José Adán Aguerri
A inicios del mes de Septiembre en reunión del COSEP con el Presidente de la República se ratificó el compromiso del Gobierno de formalizar y legalizar el esquema de diálogo y consenso con el sector privado como mecanismo para alcanzar el desarrollo económico y social del país en beneficio de todos los nicaragüenses. En esa reunión valoramos la importancia de este esquema en la estabilidad macroeconómica y en los resultados económicos alcanzados como país.
Esta valoración coincide con la reciente visita que hiciera al país la misión del Fondo Monetario Internacional (FMI) para llevar a cabo las discusiones en el contexto del Artículo IV, y por tanto, examinar la evolución económica reciente y discutir con los actores principales de nuestro país las perspectivas económicas; en donde la misión del Fondo concluyó que el país ha realizado un manejo prudente de la política macroeconómica y que las perspectivas de corto y mediano plazo son favorables.

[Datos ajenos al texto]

/-- One group of `tg` ac. At the end of a chunk the array waits for a working slot, and the merge unit takes 16 ac for
each level it folds. -/
def MergeClock.group (m : MergeClock) (tg : Nat) (last : Bool) : MergeClock :=
  let t := m.clock + tg
  if m.groups + 1 = 32 ∨ last then
    let w := m.freeAt - t
    let f := foldLevels m.levels 0
    let done := max (t + w) m.mergeAt + 16 * f.2
    ⟨t + w, done, done, m.waited + w, 0, f.1⟩
  else { m with clock := t, groups := m.groups + 1 }

/-- The clock after a piece of `kcount` values; `ends` says that it reaches K_END. -/
def MergeClock.piece (m : MergeClock) (tg kcount : Nat) (ends : Bool) : MergeClock :=
  let n := (kcount + 31) / 32
  (List.range n).foldl (fun m i => m.group tg (ends && i + 1 == n)) m

/-- R113: the slots an accumulation over `n` chunks reserves. -/
def slotsFor (n : Nat) : Nat := if n = 0 then 1 else if n = 1 then 1 else 2 + (Nat.log2 (n - 1) + 1)

/-- The accumulation that a party's handle names, if it is open. -/
def Cluster.handle (k : Cluster) (party h : Nat) : Option (Nat × Acc) :=
  match Table.find k.te.handles (16 * party + h) with
  | some n => (Table.find k.te.accs n).map fun a => (n, a)
  | none => none

/-- Slots that a party's accumulations hold now. -/
def Cluster.slotsHeld (k : Cluster) (party : Nat) : Nat :=
  k.te.accs.foldl (fun n e => if e.2.party == party then n + e.2.slots else n) 0

/-- The operation combines into an accumulation. -/
def TensorOpKind.combines (o : TensorOpKind) (n : Nat) : Bool :=
  match o with
  | .comb i _ _ => i == n
  | _ => false

/-- Slots whose release is not queued (R115): those of open accumulations, of which one that a queued TCOMB combines
into keeps the one slot of the combined tile (R119). -/
def Cluster.slotsKept (k : Cluster) (party : Nat) : Nat :=
  k.te.accs.foldl (fun n e =>
    if e.2.party == party && !e.2.closed then
      n + (if k.te.queue.any fun o => o.kind.combines e.1 then 1 else e.2.slots)
    else n) 0

/-- An operation holds an accumulation. -/
def TensorOpKind.uses (o : TensorOpKind) (n : Nat) : Bool :=
  match o with
  | .mma a _ _ _ _ => a == n
  | .store a _ _ _ _ _ _ _ => a == n
  | .comb i l h => i == n || l == n || h == n
  | .ldp a _ _ => a == n

/-- Change the tensor engine of a cluster. -/
def State.modTe (s : State) (c : Nat) (f : TensorEngine → TensorEngine) : State :=
  let k := s.cluster c
  s.setCluster c { k with te := f k.te }

/-- R119: an accumulation that is closed and that no queued operation holds is freed. -/
def TensorEngine.reap (t : TensorEngine) : TensorEngine :=
  { t with accs := t.accs.filter fun e => !e.2.closed || t.queue.any fun o => o.kind.uses e.1 }

/-- R116: close a handle: its number is free at once, its slots when queued work has read them. -/
def TensorEngine.close (t : TensorEngine) (party h n : Nat) : TensorEngine :=
  let accs := match Table.find t.accs n with
    | some a => Table.insert t.accs n { a with closed := true }
    | none => t.accs
  ({ t with accs := accs, handles := Table.erase t.handles (16 * party + h) }).reap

No obstante esos avances a nivel de la “macroeconomía”, estamos conscientes que debemos avanzar en resultados positivos en la “microeconomía”, y por ello en la Agenda Cosep 2013-2016 planteamos la necesidad de que el esquema de comunicación público-privado sea replicado a nivel departamental.
Debemos subrayar que desde nuestra Constitución Política vigente ya se reconoce el rol del sector privado, y es el propio texto constitucional el que establece en su Art. 99, que “es responsabilidad del Estado proteger, fomentar y promover las formas de propiedad y de gestión económica y empresarial privada ”, enfatizando que “el ejercicio de las actividades económicas corresponde primordialmente a los particulares, y de ahí que se reconozca en forma expresa “el rol protagónico de la iniciativa privada”.

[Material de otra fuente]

/-- TSTORE's reads, conversions and gathered writes. RESID and ACCUM add the tile's exact value to the prior one and
round the exact sum once in the format of R, or of D, whatever the tile's own format (DESIGN CHOICE, log 130). -/
def Sess.storeTile (x : Sess) (a : Acc) (cx : Ctx) (u : Place) (mode : Nat) (addc sr trans : Bool) (d : Desc)
    (rc : Option Desc) (step : Nat) : Sess :=
  let o := a.origin.getD (0, 0)
  let cols := a.accFmt.cols
  let raw := a.value
  let v0 := raw.map a.accFmt.toFp
  match mode, rc with
  | 3, _ =>
    let y := x.writePlain d u (cx.recipeOf d.recipe) false false o cols (fun _ c => (c, false, false)) raw
    y.write false step (leBytes 16 a.tag.toNat)
  | 1, some r =>
    let rs := x.readTile r u trans o cols
    let ys := List.zipWith (fun p v => fp32.decode (fp32.round (Fp.add p v))) rs.2 v0
    (rs.1.writeTile r u cx trans o cols ys).writeTile d u cx trans o cols ys
  | 2, _ =>
    let ds := x.readTile d u trans o cols
    let f := (typeFmt d.type).getD fp32
    if sr then
      ds.1.writePlain d u (cx.recipeOf d.recipe) trans true o cols
        (fun e (v : Fp) => (srBf16 v (philoxR cx.seed d.tensorId (step % 2 ^ 32) e), false, v.nonFinite))
        (List.zipWith Fp.add ds.2 v0)
    else if d.type = 2 then
      -- R80, R90: the exact sum rounds once into BF16, and NONFINITE counts it before that
      ds.1.writeTile d u cx trans o cols (List.zipWith Fp.add ds.2 v0)
    else
      ds.1.writeTile d u cx trans o cols (List.zipWith (fun p v => f.decode (f.round (Fp.add p v))) ds.2 v0)
  | _, some c =>
    if addc then
      let cs := x.readTile c u trans o cols
      let vs := if a.tag.kTotal = 0 then cs.2 else List.zipWith (addPrior a.accFmt) cs.2 v0
      cs.1.writeTile d u cx trans o cols vs
    else x.writeTile d u cx trans o cols v0
  | _, none => x.writeTile d u cx trans o cols v0

/-! ### TACC.LDP's work (R125) -/

/-- The loaded tile's codes and its tag. -/
def Sess.loadTile (x : Sess) (a : Acc) (u : Place) (d : Desc) (tagVa : Nat) : Sess × Acc :=
  let t := x.readDev tagVa 16
  let tag := Tag.ofNat t.2
  if t.1.stop.isSome then (t.1, a)
  else if tag.accFmt = 3 ∨ d.type ≠ (match tag.accFmt with
      | 0 => 1
      | 1 => 0
      | _ => 12) then (t.1.halt (.fault Code.partialForm 0 0), a)
  else
    let r := (tileElems a.accFmt.cols).foldl (fun (r : Sess × List Nat) e =>
      let v := r.1.element d u (tileCoord false (0, 0) e.1 e.2)
      (v.1, r.2 ++ [v.2.1])) (t.1, [])
    (r.1, { a with tag := tag, loading := false, stack := [(0, r.2)] })

/-! ### Milestones (R120, R128, R133) -/

/-- R133: an error of the accumulator SRAM; none where the cluster halts. -/
def State.teEcc (s : State) (c : Nat) (e : Ecc) : State × Bool :=
  match e with
  | .none => (s, true)
  | .corrected => (((s.satRf (.clTeEcc c) .corrected 1).errRecord (s.clusterInfo c 1 0 0 0 0) Code.clusterCe 0 63).1, true)
  | .uncorrectable => ((s.setRf (.clTeEcc c) .uncorr 1).clusterFail c Code.accUncorr, false)

/-- Take an operation that is still in flight off the engine, and free what it held. -/
def TensorEngine.pop (t : TensorEngine) (o : TensorOp) : TensorEngine :=
  { t with queue := t.queue.filter fun q => q.id != o.id }.reap

/-- The opcode of a queued operation (06 Table 6.15). -/
def TensorOpKind.opcode : TensorOpKind → Nat
  | .mma _ _ _ _ _ => 0x81
  | .store _ _ _ _ _ _ _ _ => 0x82
  | .ldp _ _ _ => 0x83
  | .comb _ _ _ => 0x84

/-- An operation has reached its milestone: off the queue, and its token signalled. -/
def State.tensorDone (s : State) (c : Nat) (o : TensorOp) : State :=
  ((s.modTe c fun t => t.pop o).traceNow (tensorSrc c) 0 o.ctx kTensorDone (o.kind.opcode * 256 + o.token)
    o.handle).signalToken c o.party o.token

/-- How a stop ends a queued tensor operation. -/
def Sess.stopTensor (x : Sess) (c : Nat) (o : TensorOp) : State :=
  match x.stop with
  | some (.fault code a kind) => x.st.ropeFault c o.slot o.ctx o.pc code a kind
  | some (.poison va) => x.st.countConsumed.engineFault c 0 o.ctx Code.poison va 1
  | some (.refused l) => x.st.frameFault o.ctx l
  | some (.stall cause e va n) =>
    (x.st.xltFault ⟨.tensor c, n.code, cause, o.ctx, va, e⟩).modTe c fun t => { t with
      stall := some (o.ctx, blockOf va)
      queue := t.queue.map fun q =>
        if q.id = o.id then { q with log := x.seen.reverse, written := x.written } else q }
  | none => x.st

/-- R97: the tile that completes now is sampled. -/
def State.sampled (s : State) (c ctx : Nat) : Bool :=
  (Table.get 0 (s.cluster c).te.tiles ctx + c) % 2 ^ s.rf (.fltShadowCtl ctx) .nLog2 == 0

/-- Flip bits of one element of a finished tile: an error that SECDED does not see (03 R98). -/
def Acc.corrupt (x : Acc) (e : Option (Nat × Word)) : Acc :=
  match e, x.stack with
  | some (n, w), (l, v) :: t =>
    { x with stack := (l, listSet v n ((v.getD n 0) ^^^ (w.toNat % 2 ^ (8 * x.accFmt.bytes)))) :: t }
  | _, _ => x

/-- R97, R98: a tile has reached K_END: the tile counter rises, and a sampled tile goes to the shadow unit. -/
def State.tileDone (s : State) (c : Nat) (o : TensorOp) (x : Acc) (seq : Nat) : State :=
  let t := Table.get 0 (s.cluster c).te.tiles o.ctx
  let s1 := s.modTe c fun e => { e with tiles := Table.set 0 e.tiles o.ctx ((t + 1) % 2 ^ 32) }
  if s.sampled c o.ctx then
    let g := x.origin.getD (0, 0)
    let job : ShadowJob := ⟨o.ctx, x.accFmt, x.tag.kStart, x.tag.kEnd, g.1, g.2, seq, t, x.value, x.wide⟩
    (s1.modTe c fun e => { e with shadow := some job }).countCl c 15 o.ctx 1
  else s1

/-- The array time of a piece (R128). -/
def arrayTime (x : Acc) (kcount : Nat) : Nat :=
  match tensorPair x.fmtA x.fmtB with
  | some (_, _, tg) => (kcount + 31) / 32 * tg
  | none => 0

/-- The ac that a piece takes (04 Table 4.8): MERGE_WAIT counts what the array waits for the merge unit, and
SHADOW_WAIT what it has waited for the shadow unit, each in units of 16 ac. -/
def State.arrayWaits (s : State) (c : Nat) (x : Acc) (kcount : Nat) (ends : Bool) : State × Nat :=
  let te := (s.cluster c).te
  let tg := match tensorPair x.fmtA x.fmtB with
    | some (_, _, n) => n
    | none => 0
  let m := (MergeClock.mk (max te.arrayAt s.acCount) te.mergeAt x.freeAt 0 x.groups (x.stack.map Prod.fst)).piece tg
    kcount ends
  let w := te.mergeRest + m.waited
  let v := match te.shadowAt with
    | some t => te.shadowRest + (s.acCount - t)
    | none => te.shadowRest
  let s1 := (s.satRf (.clTeStat c) .mergeWait (w / 16)).satRf (.clTeStat c) .shadowWait (v / 16)
  (s1.modTe c fun t => { t with arrayAt := m.clock, mergeAt := m.mergeAt, mergeRest := w % 16
                                shadowAt := none, shadowRest := v % 16 }, m.freeAt)

/-- The operation does its work. -/
def State.tensorRun (s : State) (c : Nat) (o : TensorOp) (p : Party) (cx : Ctx) (host : HostAnswer)
    (silent : Option (Nat × Word)) : State :=
  let te := (s.cluster c).te
  let x := s.session c o.ctx o.party host o.log o.written
  let u := s.place o.ctx c cx
  match o.kind with
  | .mma n a b kc seq =>
    match Table.find te.accs n with
    | none => s
    | some acc =>
      let ends := decide (acc.doneTo + kc = acc.tag.kEnd) && decide (0 < kc)
      if 256 < arrayTime acc kc ∧ !te.permit then
        s.modTe c fun t => { t with asked := some (t.asked.getD s.acCount) }
      else if ends && s.sampled c o.ctx && te.shadow.isSome then
        s.modTe c fun t => { t with shadowAt := some (t.shadowAt.getD s.acCount) }
      else
        match pieceFault p.ls p.lsBytes a b acc.accFmt.cols kc with
        | some code => s.ropeFault c o.slot o.ctx o.pc code 0 0
        | none =>
          let w := s.arrayWaits c acc kc ends
          let acc1 := { acc.piece p.ls a b kc with freeAt := w.2 }
          let acc2 := if ends then acc1.corrupt silent else acc1
          let s1 := (w.1.modTe c fun t => { t.setAcc n acc2 with idleAc := 0 }).countCl c 7 o.ctx (arrayTime acc kc)
          let s2 := if ends then s1.tileDone c o acc2 seq else s1
          s2.tensorDone c o
  | .comb into lo hi =>
    match Table.find te.accs into, Table.find te.accs lo, Table.find te.accs hi with
    | some a, some p, some q =>
      let v := List.zipWith (accAdd a.accFmt) p.value q.value
      (s.modTe c fun t => t.setAcc into { a with stack := [(0, v)], doneTo := a.tag.kEnd, slots := 1 }).tensorDone c o
    | _, _, _ => s
  | .store n mode addc sr tr d rc step =>
    match Table.find te.accs n with
    | none => s
    | some acc =>
      let y := x.storeTile acc cx u mode addc sr tr d rc step
      let z := if y.stop.isSome then y else y.commit
      if z.stop.isSome then z.stopTensor c o else z.st.tensorDone c o
  | .ldp n d tagVa =>
    match Table.find te.accs n with
    | none => s
    | some acc =>
      let y := x.loadTile acc u d tagVa
      if y.1.stop.isSome then y.1.stopTensor c o
      else (y.1.st.modTe c fun t => t.setAcc n y.2).tensorDone c o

Por lo que la decisión política del gobierno de legalizar este esquema es acertada. Y en particular la propuesta que hiciera pública el Presidente de la República el pasado 27 de septiembre que responde a nuestro planteamiento de incorporar en este mecanismo de comunicación a los gremios departamentales para desarrollar una agenda de nación que nos permita aumentar la riqueza y la prosperidad del país.

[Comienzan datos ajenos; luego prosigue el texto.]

/-- The first word of a CLOSE or DISCARD that is out of range (R417). -/
def closeBad (c : Cmd) : Option Nat := firstWord (ledgerVaBad c) (if c.word 2 / 4 ≠ 0 then some 2 else none)

/-- A ledger operation of a record that W2 bits 1:0 select. -/
def ledgerSel (op : Nat) (c : Cmd) : Bool := c.word 2 % 4 == op

/-- R92: the close of the ledger at W1, by CLOSE or DISCARD. -/
def State.ledgerClose (s : State) (n ctx : Nat) (c : Cmd) (discard : Bool) : State :=
  let va := c.word 1
  match s.unitRead ctx va 128 needReadDev with
  | (s1, .ok, h) =>
    let recipe := hdrNat h 8 1
    let elem := hdrNat h 9 1
    if 15 < recipe ∨ 5 < elem then s1.endCmd n c.index stBadCmd 0 1
    else
      match s1.unitRead ctx (va + 128) (4 * hdrNat h 4 4) needReadDev with
      | (s2, .ok, es) =>
        let r := ((Table.find s.ctxs ctx).map fun x => x.recipeOf recipe).getD (Recipe.ofNat 0)
        let adapt := !discard && r.mode == rLedger && elem != 0
        let z := closeEntries r (emaxOf (elemType elem)) adapt (entriesOf es)
        match s2.unitWrite ctx va (closeHeader h z.2 ++ z.1.flatMap (leBytes 4)) needWriteDev with
        | (s3, .ok) => s3.endCmd n c.index stOk 0 0
        | (s3, x) => s3.cmdStop n ctx c needWriteDev x
      | (s2, x, _) => s2.cmdStop n ctx c needReadDev x
  | (s1, x, _) => s1.cmdStop n ctx c needReadDev x

/-- INIT: the header with STEP 0 and every entry with the initial scale. -/
def execInit (n : Nat) (s : State) : Host.Outcome State Fault Refusal :=
  s.runCmd n 0x08 (ledgerSel 0) false [allBits, span 0 2 + span 8 4 + span 16 3 + span 24 40] initBad fun s c ctx =>
    let va := c.word 1
    let entries := bits (c.word 2) 32 32
    let elem := bits (c.word 2) 16 3
    let scale := bits (c.word 2) 24 8
    let h := leBytes 4 0 ++ leBytes 4 entries ++ leBytes 1 (bits (c.word 2) 8 4) ++ leBytes 1 elem ++ leBytes 118 0
    match s.unitWrite ctx va (h ++ (List.replicate entries (leBytes 4 scale)).flatten) needWriteDev with
    | (s1, .ok) => s1.endCmd n c.index stOk 0 0
    | (s1, x) => s1.cmdStop n ctx c needWriteDev x

def execClose (n : Nat) (s : State) : Host.Outcome State Fault Refusal :=
  s.runCmd n 0x08 (ledgerSel 1) false [allBits, allBits] closeBad fun s c ctx => s.ledgerClose n ctx c false

def execDiscard (n : Nat) (s : State) : Host.Outcome State Fault Refusal :=
  s.runCmd n 0x08 (ledgerSel 2) false [allBits, allBits] closeBad fun s c ctx => s.ledgerClose n ctx c true

/-! ### XLT_INV (R418) -/

def execXltInv (n : Nat) (s : State) : Host.Outcome State Fault Refusal :=
  s.runCmd n 0x09 anyCmd true [span 0 6 + span 8 1, span 16 39, span 16 40]
      (fun c => if bits (c.word 1) 0 6 = 63 then some 1 else none) fun s c _ =>
    let ctx := bits (c.word 1) 0 6
    if s.invBusy then s.setCmd n c.index (.waiting waitInv)
    else (s.setCmd n c.index .running).startInv ctx (bit (c.word 1) 8) (c.word 2) (c.word 3) (some (n, c.index))

/-! ### Contexts (R419, R420, R595) -/

/-- Field of a context record of Table 13.17. -/
def recNat (r : List Byte) (off n : Nat) : Nat := leNat ((r.drop off).take n)

/-- The 32-bit words of a context record. -/
def recWords (r : List Byte) (off n : Nat) : List Nat := (List.range n).map fun i => recNat r (off + 4 * i) 4

/-- A recipe entry of Table 3.1 that a context record may hold (R419). -/
def recipeEntryOk (x : Nat) : Bool :=
  bits x 26 3 == 0 && bits x 21 3 == 0 && bits x 8 8 == 0 && !(bits x 30 2 == 1 && bits x 0 8 == 0xFF)

/-- R419: a context record but its CTX; `nodes` is the node count of R257. -/
def ctxRecordOk (r : List Byte) (nodes : Nat) : Bool :=
  let t32 := recNat r 2 1
  let t64 := recNat r 3 1
  let hard := recNat r 4 1
  let axes := recWords r 0x10 8
  let prod := fun (l : List Nat) => l.foldl (· * ·) 1
  recNat r 1 1 / 2 == 0 && recNat r 6 2 == 0 && recNat r 0x70 16 == 0 &&
    decide (8 ≤ hard) && decide (hard ≤ t32) && decide (t32 ≤ 60) && decide (hard ≤ t64) && decide (t64 ≤ 60) &&
    decide (4 ≤ recNat r 5 1) && decide (recNat r 5 1 ≤ 16) &&
    axes.all (fun e => decide (1 ≤ e) && decide (e ≤ 65536)) &&
    prod (axes.take 4) == nodes && 704 % prod (axes.drop 4) == 0 && (recWords r 0x30 16).all recipeEntryOk

/-- The context that a record creates. -/
def ctxOf (r : List Byte) (strict : Bool) : Ctx :=
  ⟨strict, recNat r 2 1, recNat r 3 1, recNat r 4 1, recNat r 8 8, recWords r 0x10 8, recWords r 0x30 16⟩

La fórmula legal que hemos consensuado con el gobierno, consiste en incorporar en la futura Ley de Cámaras Empresariales de Nicaragua que está por aprobarse, un artículo específico que establece lo siguiente:
“De la instancia de consulta y consenso. Por disposición expresa de la presente ley, y en base al modelo de consenso y responsabilidad compartida, todas las instituciones integrantes del Estado de la República de Nicaragua a nivel nacional, departamental, regional o municipal, según corresponda, deberán establecer y desarrollar una instancia permanente de diálogo, intercambio y consenso con sus respectivos homólogos del sector privado aglutinados en cámaras, federaciones y confederaciones, con el objetivo de conocer y analizar de manera conjunta sobre situaciones y problemas de interés específico del sector o gremio, acordando soluciones concretas, y adoptando mecanismos, acciones y medidas dirigidas a promover la organización gremial del sector empresarial nacional, impulsar la producción, fomentar la productividad, la competitividad y la responsabilidad social empresarial, todo con el fin de procurar el bien común y alcanzar el desarrollo económico con justicia social de la nación nicaragüense”.
Esto permitirá que nuestras asociaciones, capítulos y cámaras departamentales, nuestras pymes, nuestros sectores productivos y comerciales establezcan su propio mecanismo de comunicación con las autoridades municipales para buscar las respuestas en su ámbito local e impulsar así desde sus territorios la economía local que a su vez impulse la economía nacional.
Como Cosep nos satisface este acuerdo que esperamos sea aprobado próximamente a través de la Ley de Cámaras. El desafío será así de los diversos sectores empresariales de todos los tamaños en el país a través de sus organizaciones para que en conjunto con las autoridades y trabajadores logremos generar empleo a nivel nacional y aumentar la riqueza y la prosperidad del país. El autor es presidente del COSEP.